### WHAT YOU ARE ASKED TO DO
Could you copy every line of the data that contains the word "detector"?

Records excerpted from a collection
= = =

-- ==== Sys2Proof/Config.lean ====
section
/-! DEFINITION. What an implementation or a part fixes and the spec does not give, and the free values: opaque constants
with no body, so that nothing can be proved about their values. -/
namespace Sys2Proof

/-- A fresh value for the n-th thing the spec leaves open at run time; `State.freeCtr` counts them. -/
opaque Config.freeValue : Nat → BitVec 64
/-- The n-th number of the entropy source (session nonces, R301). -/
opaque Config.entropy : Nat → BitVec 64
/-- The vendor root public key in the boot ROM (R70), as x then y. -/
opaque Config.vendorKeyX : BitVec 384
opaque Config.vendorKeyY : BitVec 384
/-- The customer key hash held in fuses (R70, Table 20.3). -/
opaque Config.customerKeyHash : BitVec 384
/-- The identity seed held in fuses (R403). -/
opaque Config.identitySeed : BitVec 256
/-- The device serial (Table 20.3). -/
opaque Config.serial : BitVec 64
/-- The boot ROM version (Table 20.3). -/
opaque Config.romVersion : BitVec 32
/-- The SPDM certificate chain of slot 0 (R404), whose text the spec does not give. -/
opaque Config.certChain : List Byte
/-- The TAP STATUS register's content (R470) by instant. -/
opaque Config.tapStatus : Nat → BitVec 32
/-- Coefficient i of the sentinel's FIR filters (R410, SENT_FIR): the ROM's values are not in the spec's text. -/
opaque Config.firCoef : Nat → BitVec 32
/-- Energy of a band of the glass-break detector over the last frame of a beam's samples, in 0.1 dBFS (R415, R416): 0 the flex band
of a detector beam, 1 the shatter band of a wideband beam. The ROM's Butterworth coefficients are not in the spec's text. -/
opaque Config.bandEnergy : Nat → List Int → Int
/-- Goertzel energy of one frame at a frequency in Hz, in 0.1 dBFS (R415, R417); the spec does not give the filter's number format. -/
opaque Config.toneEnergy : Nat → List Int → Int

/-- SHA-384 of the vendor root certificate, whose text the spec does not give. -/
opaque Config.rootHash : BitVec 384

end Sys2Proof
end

= = =

### OUTPUT OF THE EXERCISE
/-- Energy of a band of the glass-break detector over the last frame of a beam's samples, in 0.1 dBFS (R415, R416): 0 the flex band
of a detector beam, 1 the shatter band of a wideband beam. The ROM's Butterworth coefficients are not in the spec's text. -/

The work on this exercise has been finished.